Ten days later, Parker woke up from a coma. The beams had damaged his right frontal lobe, which, according to Goodman Campbell Brain and Spine neurosurgeons, is the part of the brain that recovers the easiest. When Parker’s wife. Angie. was notified of the traumatic brain injury, she wasn’t sure how Parker would respond when he woke up. However, his first words to her were “Hey, babe.”

“When he came out of the coma, we weren’t sure if he would know who he was or who I was or his children or if he was going to know his family. We waited 10 days for him to wake up,” Angie said. “When he woke up, I walked in the room and he said, ‘Hey, babe,’ and that was my first indication that he was OK.”

Because of significant brain swelling, surgeons couldn’t operate to repair the damage to Parker’s forehead, eye socket and the right side of his skull until the swelling decreased. Dr. Charles Kulwin, a neurosurgeon with Goodman Campbell Brain and Spine, said Parker was stabilized and then sent to rehab.

“We wanted to let him go to rehab to see what level of brain recovery we could get,” Kulwin said. “The reconstruction surgery involves taking away part of his head and lifting the brain up, and those are things you don’t’ want to do with a freshly injured brain.”

When Parker began rehab, he had no vision in his right eye and he also lost short-term memory. However, his vision eventually started to return. Kulwin said reconstructing the skull and restoring a working eye socket is a much more difficult surgery than if the vision had been lost and the eye socket didn’t need to support a working eye, so the team of surgeons, consisting of oculoplastic surgeons and neurosurgeons, including Kulwin and Dr. Ben Campbell, began two months after the accident.

Since the accident, Parker has regained most of the vision in his right eye, although he does have double vision that will be corrected at a future surgery. He wears an eye patch when he needs to concentrate, but he said the brain is “amazing” with how much it compensates for the double vision.

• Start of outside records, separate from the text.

def ingStatusCheck (_ : Src) (r : Req) (s : State) : Option Status :=
  let n := arg r 0 1
  firstFail [(fipOff s n, .nores), (decide (16 ≤ n), .badarg)]

def ingStatusRun (_ : Src) (r : Req) (s : State) : Reply × State :=
  let n := arg r 0 1
  let f := fipOf s n
  ({ payload := le8 (b2n (admits s n)) ++ le8 f.flights.length ++ le16 (fifoFree s n) ++ le32 f.admitted ++ le32 f.completed
      ++ le32 f.discarded ++ le32 f.noContext ++ le32 f.authFail ++ le32 f.dup ++ le32 f.replay ++ le32 f.learnSkipped
      ++ le32 f.jtParity }, s)

def execIngStatus (src : Src) (s : State) : Host.Outcome State Fault Refusal := runCmd 0x0801 ingStatusCheck ingStatusRun src s

def fipCfgCheck (_ : Src) (r : Req) (s : State) : Option Status :=
  let n := arg r 0 1
  firstFail [(fipOff s n, .nores), (decide (n < 16) && isFenced s (8 + n), .fenced),
    (decide (16 ≤ n ∨ 128 ≤ arg r 1 1 ∨ 1 < arg r 3 1 ∨ 1 < arg r 4 1) || (decide (128 ≤ arg r 2 1) && arg r 2 1 != 0xFF), .badarg),
    (decide ((fipOf s n).flights ≠ []), .busy)]

/-- `FIP_CFG` (R321, R333, R343). -/
def fipCfgRun (_ : Src) (r : Req) (s : State) : Reply × State :=
  let n := arg r 0 1
  ({ payload := r.payload }, setFip n { fipOf s n with
    hq := arg r 1 1, uhq := arg r 2 1, evict := arg r 3 1, uplinkUnknown := arg r 4 1 } s)

def execFipCfg (src : Src) (s : State) : Host.Outcome State Fault Refusal := runCmd 0x0802 fipCfgCheck fipCfgRun src s

/-- The pipelines that a steering map names. -/
def mapOf (r : Req) : List Nat := (List.range 64).map fun i => arg r i 1

def ingSteerSetCheck (_ : Src) (r : Req) (s : State) : Option Status :=
  firstFail [((mapOf r).any (fipOff s), .nores),
    ((mapOf r).any (fun n => decide (16 ≤ n)) || decide (arg r 64 1 < 8 ∨ 128 < arg r 64 1), .badarg)]

/-- `ING_STEER_SET` (R319). -/
def ingSteerSetRun (_ : Src) (r : Req) (s : State) : Reply × State :=
  let m := (List.range 64).foldl (fun t i => put 0 t i (arg r i 1 + 1)) s.ingest.steerMap
  ({ payload := r.payload }, { s with ingest := { s.ingest with steerMap := m, steerLow := arg r 64 1 } })

def execIngSteerSet (src : Src) (s : State) : Host.Outcome State Fault Refusal :=
  runCmd 0x0803 ingSteerSetCheck ingSteerSetRun src s

/-- The fault unit of a port code (R312, R478). -/
def portUnit (p : Nat) : Option Nat :=
  if 0x10 ≤ p ∧ p < 0x14 then some (99 + (p - 0x10))
  else if 0x20 ≤ p ∧ p < 0x30 then some (103 + (p - 0x20))
  else if 0x30 ≤ p ∧ p < 0x36 then some (119 + (p - 0x30))
  else if 0x40 ≤ p ∧ p < 0x44 then some (93 + (p - 0x40))
  else none

/-- SMB and ETH ports lie in PD7 (R358). -/
def portNeeds7 (p : Nat) : Bool := decide (0x10 ≤ p ∧ p < 0x14) || decide (0x40 ≤ p ∧ p < 0x44)

/-- Some pipeline has frames in flight. -/
def anyFlight (s : State) : Bool := s.ingest.fips.any fun p => !p.2.flights.isEmpty

def ingPortCfgCheck (_ : Src) (r : Req) (s : State) : Option Status :=
  let p := arg r 0 1
  let fenced := match portUnit p with
    | some u => isFenced s u
    | none => false
  firstFail [(portNeeds7 p && !active s 7, .nores), (fenced, .fenced),
    ((portUnit p).isNone || decide (1 < arg r 1 1 ∨ 1 < arg r 2 1 ∨ 7 < arg r 5 1), .badarg), (anyFlight s, .busy)]

/-- `ING_PORT_CFG` (R313). -/
def ingPortCfgRun (_ : Src) (r : Req) (s : State) : Reply × State :=
  let c : PortCfg := { framing := arg r 1 1, ack := arg r 2 1, udp := arg r 3 2, pfc := arg r 5 1 }
  ({ payload := r.payload }, { s with ingest := { s.ingest with ports := put {} s.ingest.ports (arg r 0 1) c } })

def execIngPortCfg (src : Src) (s : State) : Host.Outcome State Fault Refusal :=
  runCmd 0x0804 ingPortCfgCheck ingPortCfgRun src s
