/-- The final payload of `ACTIVATE`. -/
def activatePayload (s : State) (b pause reason : Nat) : Bytes := le32 (bankOf s b).version ++ le32 pause ++ le8 reason

/-- `ACTIVATE_PREPARED` (R471): the bank has been verified and decrypted into the idle half. A scheduled activation waits for its
instant; a restart that a life-cycle transition is about to cause comes before T_A. -/
def activatePrepared (s : State) : State :=
  match s.firm.act with
  | some a =>
    if a.step = .preparing then
      let k := bankReason s a.bank
      if a.scheduled then
        let s := if k = 0 then prepareImage a.bank s else s
        { s with firm := { s.firm with act := some { a with step := if k = 0 then .prepared else .failed, reason := k } } }
      else if s.keys.run.isSome then s
      else if k = 0 then beginPause a (prepareImage a.bank s)
      else endActivation (reasonStatus k) (activatePayload s a.bank 0 k) (logBoot 0xB05 a.bank [snapN k] s)
    else s
  | none => s

def execActivatePrepared (s : State) : Host.Outcome State Fault Refusal := .next (if fabricUp s then activatePrepared s else s)

/-- Radio channels with frames that the pause held start channel access (R471, step 6). -/
def resumeRf (s : State) : State := (List.range 6).foldl (fun s n => if rfRuns s n then startAccess n s else s) s

/-- Operations that would answer a mailbox whose command the pause has discarded no longer name it. -/
def dropHolders (s : State) : State :=
  let s := resetMeter { s with clock := { s.clock with pps := [] } }
  { s with
    log := { s.log with
      units := (s.log.units.map fun p => (p.1, { p.2 with recoverMb := none })).filter fun p => decide (p.2 ≠ {}) }
    lanes := { s.lanes with lanes := (s.lanes.lanes.map fun p => (p.1, { p.2 with testMb := none })).filter fun p => decide (p.2 ≠ {}) }
    line := { s.line with chans := (s.line.chans.map fun p => (p.1, { p.2 with tmCommands := [] })).filter fun p => decide (p.2 ≠ {}) } }

/-- The commands ACCEPTED and not completed at T_A, but for the activation's own (R471). -/
def discardAccepted (own : Option Nat) (s : State) : State :=
  dropHolders ((List.range 64).foldl (fun s n => if own = some n then s else finishMb n .discarded [] s) s)

/-- `ACTIVATE_PAUSE_END` (R471, steps 4 to 7): the pause reported is the time from T_A; the Nulvo transmit queues resume. -/
def pauseEnd (pauseUs : Nat) (s : State) : State :=
  match s.firm.act with
  | some a =>
    if a.step = .pause ∧ usSince a.pauseAt s = pauseUs then
      let s := runImage a.bank (switchImage (discardAllFlights s))
      let s := resumeRf { s with firm := { s.firm with stage := .ready, act := none } }
      let s := releaseHold (logBootNotice 0xB06 a.bank [snapN pauseUs] s)
      let s := match a.mb with
        | some m =>
          finishMb m .ok (if a.scheduled then le8 0 ++ le8 0 else activatePayload s a.bank pauseUs 0) s
        | none => s
      discardAccepted a.mb s
    else s
  | none => s

def execActivatePauseEnd (pauseUs : Nat) (s : State) : Host.Outcome State Fault Refusal :=
  .next (if fabricUp s then pauseEnd pauseUs s else s)

/-! ### `ACTIVATE_AT` and the triggers (R103, R121, R473) -/

/-- One second in units of 2^-36 s. -/
def oneSecond : Nat := 2 ^ 36

/-- The trigger id of a bank: MPE × 256 + CE. -/
def triggerId (k : Bank) : Nat := k.mpe * 256 + k.ce

def activateAtCheck (_ : Src) (r : Req) (s : State) : Option Status :=
  let target := argT r 0
  let chain := arg r 9 1
  if target = 0 then firstFail [(decide (1 < chain), .badarg)]
  else
    firstFail [(isFenced s 4, .fenced), (!(tb s 0).valid, .timeLost),
      (decide (1 < chain) || decide (timeDiff target (tbVal s 0) < (oneSecond : Int)) || (stagedBank s).isNone, .badarg),
      (fwBusy s, .busy), (s.power.removePending, .discarded), ((freeSlot s).isNone, .nores)]

/-- A target of 0 cancels the pending activation: both commands end with outcome 2. -/
def cancelPending (s : State) : State :=
  match s.firm.act with
  | some a => if a.scheduled ∧ a.step ≠ .pause then endActivation .ok (le8 2 ++ le8 0) s else s
  | none => s

def activateAtRun (src : Src) (r : Req) (s : State) : Reply × State :=
  let target := argT r 0
  if target = 0 then ({ payload := le8 2 ++ le8 0 }, cancelPending s)
  else
    match src, stagedBank s, freeSlot s with
    | .mb m, some b, some k =>
      let chain := arg r 9 1 == 1
      let id := triggerId (bankOf s b)
      let a : Activation := { bank := b, mb := some m, scheduled := true, chain := chain, target := target, slot := k }
      let s := setSlot k (some { target := target, id := id, activate := true }) { s with firm := { s.firm with act := some a } }
      (fail .accepted, if chain then emit (.frame 64 (triggerFrame target id true)) s else s)
    | _, _, _ => (fail .nores, s)

def execActivateAt (src : Src) (s : State) : Host.Outcome State Fault Refusal :=
  runCmd 0x0B07 activateAtCheck activateAtRun src s

/-- Preparation on a trigger (R473): with a STAGED bank of the trigger's CE and MPE. -/
def prepareFor (f : AethTrigger) (k : Nat) (s : State) : State :=
  match stagedBank s with
  | some b =>
    if triggerId (bankOf s b) = f.id ∧ !fwBusy s then
      let a : Activation := { bank := b, scheduled := true, chain := true, target := f.target, slot := k }
      { s with firm := { s.firm with act := some a } }
    else s
  | none => s

/-- `AETHENO_TRIGGER_RECEIVE` (R121): forwarded and scheduled on TB11. -/
def triggerReceive (f : AethTrigger) (s : State) : State :=
  if aethenoUp s && s.clock.syncIn && f.crcOk then
    let s := emit (.frame 64 (triggerFrame f.target f.id f.activate)) s
    match freeSlot s with
    | some k =>
      let s := setSlot k (some { target := f.target, id := f.id, chain := true, activate := f.activate }) s
      if f.activate then prepareFor f k s else s
    | none => s
  else s

def execAethenoTriggerReceive (f : AethTrigger) (s : State) : Host.Outcome State Fault Refusal := .next (triggerReceive f s)

/-! ### Confirmation and the operator key (R460, R469) -/

def fwConfirmCheck (_ : Src) (_ : Req) (s : State) : Option Status := firstFail [(fwBusy s, .busy)]

/-- `FW_CONFIRM` (R469): without a TRIAL bank nothing changes. -/
def fwConfirmRun (_ : Src) (_ : Req) (s : State) : Reply × State :=
  let a := s.firm.active
  let k := bankOf s a
  if k.state = .trial then
    let svn := max s.firm.svn k.svn
    let s := writeBank a { k with state := .confirmed, trials := 0 } { s with firm := { s.firm with svn := svn } }
    ({ payload := le16 svn }, logBoot 0xB09 a [snapN svn] s)
  else ({ payload := le16 s.firm.svn }, s)

def execFwConfirm (src : Src) (s : State) : Host.Outcome State Fault Refusal := runCmd 0x0B08 fwConfirmCheck fwConfirmRun src s

/-- The digest is zero: no operator key. -/
def noDigest (r : Req) : Bool := r.payload.all (· == 0)

def fwOpkeySetCheck (_ : Src) (r : Req) (s : State) : Option Status :=
  firstFail [(noDigest r && decide (lcState s = .field ∨ lcState s = .rma), .lifecycle)]

def fwOpkeySetRun (_ : Src) (r : Req) (s : State) : Reply × State :=
  let d := if noDigest r then [] else r.payload
  ({ payload := padTo 48 d }, logBoot 0xB0D 0xFFFF [] { s with firm := { s.firm with opKey := d } })

def execFwOpkeySet (src : Src) (s : State) : Host.Outcome State Fault Refusal :=
  runCmd 0x0B0A fwOpkeySetCheck fwOpkeySetRun src s

/-! ### `ACTIVATE_LEGAL` (R476) -/

/-- The container of a bank, and the first failing reason of R470 with reason 11. -/
def legalReason (s : State) (b : Nat) : Nat :=
  let c := container s b (bankOf s b).length
  let k := bankReason s b
  if k ≠ 0 then k else if Config.legalFmtReads (imgLegalFmt c) s.firm.legalFmt then 0 else 11
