-- ==== Sys2Proof/Machine/Dispatch.lean ====
section
/-! DEFINITION. One arm for each command: a direct call of its meaning. -/

namespace Sys2Proof.Machine

open Sys2Proof
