/-- The charge-point commands complete (R214, R218, R221–R224, R228–R245): CP_CFG to CP_RECORD_CFG, each where its checks pass. A
command that acts on a sequencer also counts as Nulvo's heartbeat. -/
def Obligations.ChargePointCommandsComplete : Prop :=
  -- CP_CFG that leaves an OFF charge point disabled releases its drives
  Completes 0x0501 .cpCfg
    (fun _ r s => active s 11 = true ∧ arg r 0 1 < 8 ∧ isFenced s (128 + arg r 0 1) = false ∧ arg r 1 1 = 0
      ∧ (cpOf s (arg r 0 1)).state = .off ∧ (cpOf (heard (arg r 0 1) s) (arg r 0 1)).state = .off)
    (fun _ r _ => { payload := r.payload })
    (fun _ r s => releaseDrives (.charge (arg r 0 1)) (heard (arg r 0 1) s))
  -- CP_CFG that enables an OFF charge point: drive taken, configuration kept, pilot and cable decode start afresh, IDLE
  ∧ Completes 0x0501 .cpCfg
    (fun src r s =>
      let n := arg r 0 1
      let t := takeDrive (.charge n) (arg r 5 1) (arg r 7 1) (releaseDrives (.charge n) (heard n s))
      let u := setCp n { cpOf t n with cfg := cpCfgOf r } t
      cpCheck cpCfgBad cpCfgBusy src r s = none ∧ arg r 1 1 = 1 ∧ arg r 6 1 = 255 ∧ (cpOf u n).state = .off
        ∧ (cpGo n .idle (setCp n (freshDecode (cpOf u n)) u)).power.removal = none)
    (fun _ r _ => { payload := r.payload })
    (fun _ r s =>
      let n := arg r 0 1
      let t := takeDrive (.charge n) (arg r 5 1) (arg r 7 1) (releaseDrives (.charge n) (heard n s))
      let u := setCp n { cpOf t n with cfg := cpCfgOf r } t
      cpRun n (cpGo n .idle (setCp n (freshDecode (cpOf u n)) u)))
  ∧ Completes 0x0502 .cpStatus (fun _ r s => active s 11 = true ∧ arg r 0 1 < 8)
    (fun src r s => (cpStatusRun src r s).1) (fun _ _ s => s)
  -- the authorisation of the open session is kept with its method and identifier, 0x50A, and the sequencer runs on
  ∧ (∀ x, Completes 0x0503 .cpAuthorise
    (fun _ r s => active s 11 = true ∧ arg r 0 1 < 8 ∧ isFenced s (128 + arg r 0 1) = false ∧ arg r 5 1 = 1 ∧ arg r 6 1 = 1
      ∧ (cpOf s (arg r 0 1)).session = some x ∧ x.id = arg r 1 4 ∧ (cpOf (heard (arg r 0 1) s) (arg r 0 1)).session = some x)
    (fun src r s => (authoriseRun src r s).1)
    (fun _ r s =>
      let c := cpOf (heard (arg r 0 1) s) (arg r 0 1)
      cpRun (arg r 0 1) (logCp 0x50A (arg r 0 1) c.state [] (setCp (arg r 0 1) { c with
        session := some { x with method := 1, identifier := fieldB r.payload 7 24 }, authorised := true,
        authPending := false } (heard (arg r 0 1) s)))))
  ∧ Completes 0x0504 .cpLimit
    (fun _ r s => active s 11 = true ∧ arg r 0 1 < 8 ∧ isFenced s (128 + arg r 0 1) = false ∧ 60 ≤ arg r 1 2 ∧ arg r 1 2 ≤ 800)
    (fun src r s => (limitRun src r s).1)
    (fun _ r s =>
      let t := heard (arg r 0 1) s
      cpRun (arg r 0 1) (setCp (arg r 0 1) { cpOf t (arg r 0 1) with limit := arg r 1 2 } t))
  -- CP_STOP in ENERGISED enters STOPPING with the session marked as stopped
  ∧ (∀ x, Completes 0x0505 .cpStop
    (fun _ r s => active s 11 = true ∧ arg r 0 1 < 8 ∧ isFenced s (128 + arg r 0 1) = false
      ∧ (cpOf (heard (arg r 0 1) s) (arg r 0 1)).state = .energised ∧ (cpOf (heard (arg r 0 1) s) (arg r 0 1)).session = some x)
    (fun src r s => (stopRun src r s).1)
    (fun _ r s =>
      let t := heard (arg r 0 1) s
      cpRun (arg r 0 1) (cpGo (arg r 0 1) .stopping
        (setCp (arg r 0 1) { cpOf t (arg r 0 1) with session := some { x with stopped := true } } t))))
  ∧ Completes 0x0506 .cpAvailability
    (fun _ r s => active s 11 = true ∧ arg r 0 1 < 8 ∧ isFenced s (128 + arg r 0 1) = false ∧ arg r 1 1 = 0)
    (fun src r s => (availRun src r s).1)
    (fun _ r s =>
      let t := heard (arg r 0 1) s
      cpRun (arg r 0 1) (setCp (arg r 0 1) { cpOf t (arg r 0 1) with unavail := true } t))
  -- CP_RESET in FAULT, 3 s after it was entered, with every feedback open and the cause gone
  ∧ Completes 0x0507 .cpReset
    (fun _ r s => active s 11 = true ∧ arg r 0 1 < 8 ∧ isFenced s (128 + arg r 0 1) = false
      ∧ (cpOf s (arg r 0 1)).state = .fault ∧ s.power.removal = none ∧ (cpOf s (arg r 0 1)).faultAt + 3000000 ≤ tb1Us s
      ∧ allOpen s (cpOf s (arg r 0 1)) = true ∧ tripGone (cpOf s (arg r 0 1)) = true)
    (fun src r s => (cpResetRun src r s).1)
    (fun _ r s =>
      let n := arg r 0 1
      let t := endSession n 2 (heard n s)
      cpGo n .idle (setCp n { cpOf t n with
        cause := 0, agreed := 0, pilot := .a, cableCount := 0, checkA := false, checkB := false } t))
  ∧ Completes 0x0508 .cpRcdCfg
    (fun _ r s => active s 11 = true ∧ arg r 0 1 < 8 ∧ isFenced s (128 + arg r 0 1) = false
      ∧ (cpOf s (arg r 0 1)).state = .idle ∧ (100000 ≤ arg r 1 4 ∧ arg r 1 4 ≤ 200000) ∧ (30000 ≤ arg r 5 4 ∧ arg r 5 4 ≤ 60000)
      ∧ (3000 ≤ arg r 9 4 ∧ arg r 9 4 ≤ 6000) ∧ (5000 ≤ arg r 13 2 ∧ arg r 13 2 ≤ 30000))
    (fun _ r _ => { payload := r.payload })
    (fun _ r s =>
      let t := heard (arg r 0 1) s
      setCp (arg r 0 1) { cpOf t (arg r 0 1) with
        tier1 := arg r 1 4, tier2 := arg r 5 4, tier3 := arg r 9 4, testNom := arg r 13 2 } t)
  ∧ Completes 0x0509 .cpImdCfg
    (fun _ r s => active s 11 = true ∧ arg r 0 1 < 8 ∧ isFenced s (128 + arg r 0 1) = false
      ∧ (cpOf s (arg r 0 1)).state = .idle ∧ (500 ≤ arg r 1 2 ∧ arg r 1 2 ≤ 4000) ∧ arg r 15 1 ≤ 1)
    (fun _ r _ => { payload := r.payload })
    (fun _ r s =>
      let t := heard (arg r 0 1) s
      setCp (arg r 0 1) { cpOf t (arg r 0 1) with
        imdPeriod := arg r 1 2, uInj := arg r 3 2, rI := arg r 5 4, imdGain := arg r 9 4, uMax := arg r 13 2,
        warnOk := arg r 15 1 == 1 } t)
  ∧ Completes 0x050A .cpSessionRead
    (fun _ r s => active s 11 = true ∧ arg r 0 1 < 64 ∧ arg r 0 1 < s.charge.records.length)
    (fun _ r s =>
      let x := s.charge.records.getD (arg r 0 1) {}
      { payload := sessionPayload x ++ le8 (b2n x.emitted) })
    (fun _ _ s => s)
  ∧ Completes 0x050B .cpSlacStatus (fun _ r s => active s 11 = true ∧ arg r 0 1 < 8)
    (fun _ r s =>
      let c := cpOf s (arg r 0 1)
      { payload := padTo 8 c.slacRun ++ ((List.range 8).flatMap fun k => leInt 2 (nthI c.slacMeans k))
          ++ le8 (b2n c.slacAnswered) })
    (fun _ _ s => s)
  ∧ Completes 0x050C .cpV2gCfg
    (fun _ r s => active s 11 = true ∧ arg r 0 1 < 8 ∧ isFenced s (128 + arg r 0 1) = false
      ∧ (cpOf s (arg r 0 1)).state = .idle ∧ v2gBad r s = false)
    (fun _ r _ => { payload := r.payload })
    (fun _ r s =>
      let t := heard (arg r 0 1) s
      setCp (arg r 0 1) { cpOf t (arg r 0 1) with
        slotA := arg r 1 2, slotB := arg r 3 2, pnc := arg r 5 1 == 1, authTimeout := arg r 6 1 } t)
  ∧ Completes 0x050D .cpTrustSet (fun _ r s => active s 11 = true ∧ arg r 0 1 < 8)
    (fun _ r _ => { payload := padTo 32 (Config.subjectHash (r.payload.drop 1)) })
    (fun _ r s => { s with charge := { s.charge with trust := put [] s.charge.trust (arg r 0 1) (r.payload.drop 1) } })
  -- the last sixteen plateau pairs, zeros where fewer have been measured
  ∧ Completes 0x050E .cpPilotRead (fun _ r s => active s 11 = true ∧ arg r 0 1 < 8)
    (fun _ r s =>
      { payload := (List.range 16).flatMap fun k =>
          leInt 2 ((cpOf s (arg r 0 1)).plateaus.getD k (0, 0)).1 ++ leInt 2 ((cpOf s (arg r 0 1)).plateaus.getD k (0, 0)).2 })
    (fun _ _ s => s)
  ∧ Completes 0x050F .cpRecordCfg
    (fun _ r s => active s 11 = true ∧ arg r 0 1 < 128 ∧ arg r 2 1 = 0)
    (fun _ r _ => { payload := r.payload })
    (fun _ r s => { s with charge := { s.charge with recHq := arg r 0 1, recSlot := arg r 1 1, recCurve := 0 } })
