-- ==== Sys2Proof/Laws/Answer.lean ====
section
/-! SUPPORT. What a command row does, said once: a waiting request whose checks pass is carried out and answered; one that fails a
check is answered with that status and changes nothing else. -/

namespace Sys2Proof.Machine

open Sys2Proof

theorem isMb1_iff (src : Src) : isMb1 src = true ↔ src = .mb 1 := by
  cases src <;> simp [isMb1]

theorem mb1Entry_other {src : Src} (h : isMb1 src = false) (r : Req) (code : Nat) (s : State) : mb1Entry src r code s = s := by
  cases src with
  | mb n =>
    have hn : n ≠ 1 := by simpa [isMb1] using h
    simp [mb1Entry, hn]
  | sq n i => rfl

/-- Carrying a command out is answering it, where the legal log has room for an MB1 command. -/
theorem carryOut_answer {src : Src} {r : Req} {s : State} (run : Src → Req → State → Reply × State)
    (hl : isMb1 src = true → legalFull s = false) : carryOut run src r s = answer src r (run src r s).1 s (run src r s).2 := by
  cases hm : isMb1 src with
  | false => simp [carryOut, answer, hm, mb1Entry_other hm]
  | true =>
    cases ha : accepted (run src r s).1.status with
    | false => simp [carryOut, answer, hm, ha]
    | true =>
      cases hq : (run src r s).1.later with
      | false =>
        simp [carryOut, answer, hm, ha, hl hm, changeCode, hq] <;> rfl
      | true => simp [carryOut, answer, hm, ha, hl hm, hq]

theorem carryOut_eq_answer {op : Nat} {src : Src} {r : Req} {s : State} (run : Src → Req → State → Reply × State)
    (h : Ready op src r s) : carryOut run src r s = answer src r (run src r s).1 s (run src r s).2 :=
  carryOut_answer run h.2.2.2

/-- A command that waited for a public-key engine and still passes its checks is carried out when the operation has ended. -/
theorem pkeDone_passes {m : Nat} {r : Req} {q : PkeReq} {s : State} (hq : q.job = .command m r) (hs : (mbOf s m).started = true)
    (hl : m = 1 → legalFull s = false) (hc : (pkeEffect r.opcode).1 (.mb m) r s = none) :
    pkeDone q s = answer (.mb m) r ((pkeEffect r.opcode).2 (.mb m) r s).1 s ((pkeEffect r.opcode).2 (.mb m) r s).2 := by
  have hl' : isMb1 (.mb m) = true → legalFull s = false := fun h => hl (by simpa [isMb1] using h)
  rw [← carryOut_answer _ hl']
  simp [pkeDone, hq, pkeAnswer, hs, hc]

/-- A waiting request whose checks pass is carried out. -/
theorem runCmd_passes {op : Nat} {check : Src → Req → State → Option Status} {run : Src → Req → State → Reply × State} {src : Src}
    {r : Req} {s : State} (h : Ready op src r s) (hc : check src r s = none) :
    runCmd op check run src s = .next (answer src r (run src r s).1 s (run src r s).2) := by
  rw [← carryOut_eq_answer run h]
  obtain ⟨he, ht, ho, -⟩ := h
  simp [runCmd, he, ht, ho, hc]

/-- A waiting request that fails a check is answered with that check's status; its command has no effect. -/
theorem runCmd_fails {op : Nat} {check : Src → Req → State → Option Status} {run : Src → Req → State → Reply × State} {src : Src}
    {r : Req} {s : State} {st : Status} (he : src.exists = true) (ht : takenReq s src = some r) (ho : r.opcode = op)
    (hc : check src r s = some st) : runCmd op check run src s = .next (respond src r (srcKey s src r) (fail st) s) := by
  simp [runCmd, he, ht, ho, hc]

/-- A command row of a source that exists never stops the module. -/
theorem runCmd_next (op : Nat) (check : Src → Req → State → Option Status) (run : Src → Req → State → Reply × State) {src : Src}
    (s : State) (he : src.exists = true) : ∃ t, runCmd op check run src s = .next t := by
  unfold runCmd
  rw [if_pos he]
  split
  · split
    · split <;> exact ⟨_, rfl⟩
    · exact ⟨_, rfl⟩
  · exact ⟨_, rfl⟩

/-- A row of an index within its count never stops the module. -/
theorem within_next (what : String) {i n : Nat} (t : State) (h : i < n) : within what i n t = .next t := by simp [within, h]

theorem firstFail_none {l : List (Bool × Status)} (h : ∀ p ∈ l, p.1 = false) : firstFail l = none := by
  induction l with
  | nil => rfl
  | cons p r ih =>
    obtain ⟨c, st⟩ := p
    have hc : c = false := h (c, st) (by simp)
    simp only [firstFail, hc]
    exact ih fun q hq => h q (by simp [hq])

/-! ### What an answer can change -/

theorem answerMb_parts (n : Nat) (r : Req) (key : Option Bytes) (st : Status) (payload : Bytes) (s : State) :
    answerMb n r key st payload s = { s with host := (answerMb n r key st payload s).host } := by
  simp only [answerMb, setMb, goneBy]
  split
  · rw [raiseV_parts]
  · rfl

theorem postCqAt_parts (head sq tag : Nat) (st : Status) (type info : Nat) (payload : Bytes) (s : State) :
    postCqAt head sq tag st type info payload s = { s with host := (postCqAt head sq tag st type info payload s).host } := by
  simp only [postCqAt, setCq, emit]
  split
  · rw [raiseV_parts]
  · rfl

theorem flushDone_parts (sq q : Nat) (s : State) : flushDone sq q s = { s with host := (flushDone sq q s).host } := by
  simp only [flushDone, setSq, setHq]
  split <;> rfl

theorem completeSq_parts (sq : Nat) (e : Entry) (rep : Reply) (s : State) :
    completeSq sq e rep s = { s with host := (completeSq sq e rep s).host } := by
  simp only [completeSq, postCq]
  split
  · rfl
  · split
    · rfl
    · rw [postCqAt_parts]
      split
      · rw [flushDone_parts]
        (repeat' split) <;> rfl
      · (repeat' split) <;> rfl

/-- A response or a completion changes nothing but the host interface (R51, R72). -/
theorem respond_parts (src : Src) (r : Req) (key : Option Bytes) (rep : Reply) (s : State) :
    respond src r key rep s = { s with host := (respond src r key rep s).host } := by
  simp only [respond]
  split
  · split
    · rfl
    · exact answerMb_parts ..
  · split
    · split
      · rfl
      · exact completeSq_parts ..
    · rfl

/-- A command of another source than MB1 changes what its run changes, and the host interface. -/
theorem runCmd_other {op : Nat} {check : Src → Req → State → Option Status} {run : Src → Req → State → Reply × State} {src : Src}
    {s t : State} (hs : src ≠ .mb 1) (h : runCmd op check run src s = .next t) :
    (∃ host, t = { s with host := host }) ∨ ∃ r host, t = { (run src r s).2 with host := host } := by
  have hm : isMb1 src = false := by
    cases hc : isMb1 src with
    | false => rfl
    | true => exact absurd ((isMb1_iff src).mp hc) hs
  unfold runCmd at h
  split at h
  · split at h
    · split at h
      · split at h
        · cases h
          exact .inl ⟨_, respond_parts ..⟩
        · cases h
          simp only [carryOut, hm, Bool.false_and, Bool.false_eq_true, if_false]
          exact .inr ⟨_, _, respond_parts ..⟩
      · exact .inl ⟨s.host, (Host.Outcome.next.inj h).symm⟩
    · exact .inl ⟨s.host, (Host.Outcome.next.inj h).symm⟩
  · cases h

end Sys2Proof.Machine
end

Parker said the hardest thing to recover is the short-term memory loss.
“My short-term memory was nonexistent to start with. It was tough to have a conversation and not remember what was initially said,” Parker said. “As it began to correct itself, I started doing sudoku puzzles and brain exercises.”

An engineer by trade, Parker even taught himself programming languages from scratch. Although he hasn’t returned to work, Parker said his life is “as normal as can be expected.” He expects to eventually return to work and drive again when he is medically cleared to do so.

Goodman Campbell Brain and Spine Brain Bolt 5K

Bob Parker, a traumatic brain injury survivor, will speak at the Oct. 2 Goodman Campbell Brain and Spine Brain Bolt 5K fundraiser. The race begins at the Carmel Gazebo, 3 Civic Square, Carmel, at 10 a.m.

Parker will speak at 10:55 a.m. The event includes vendors, educational booths, a blow-up mega brain and a survivor tribute. The race raises money for the Goodman Campbell Brain and Spine Neurosurgery Foundation. Funds will go toward research and follow-up care.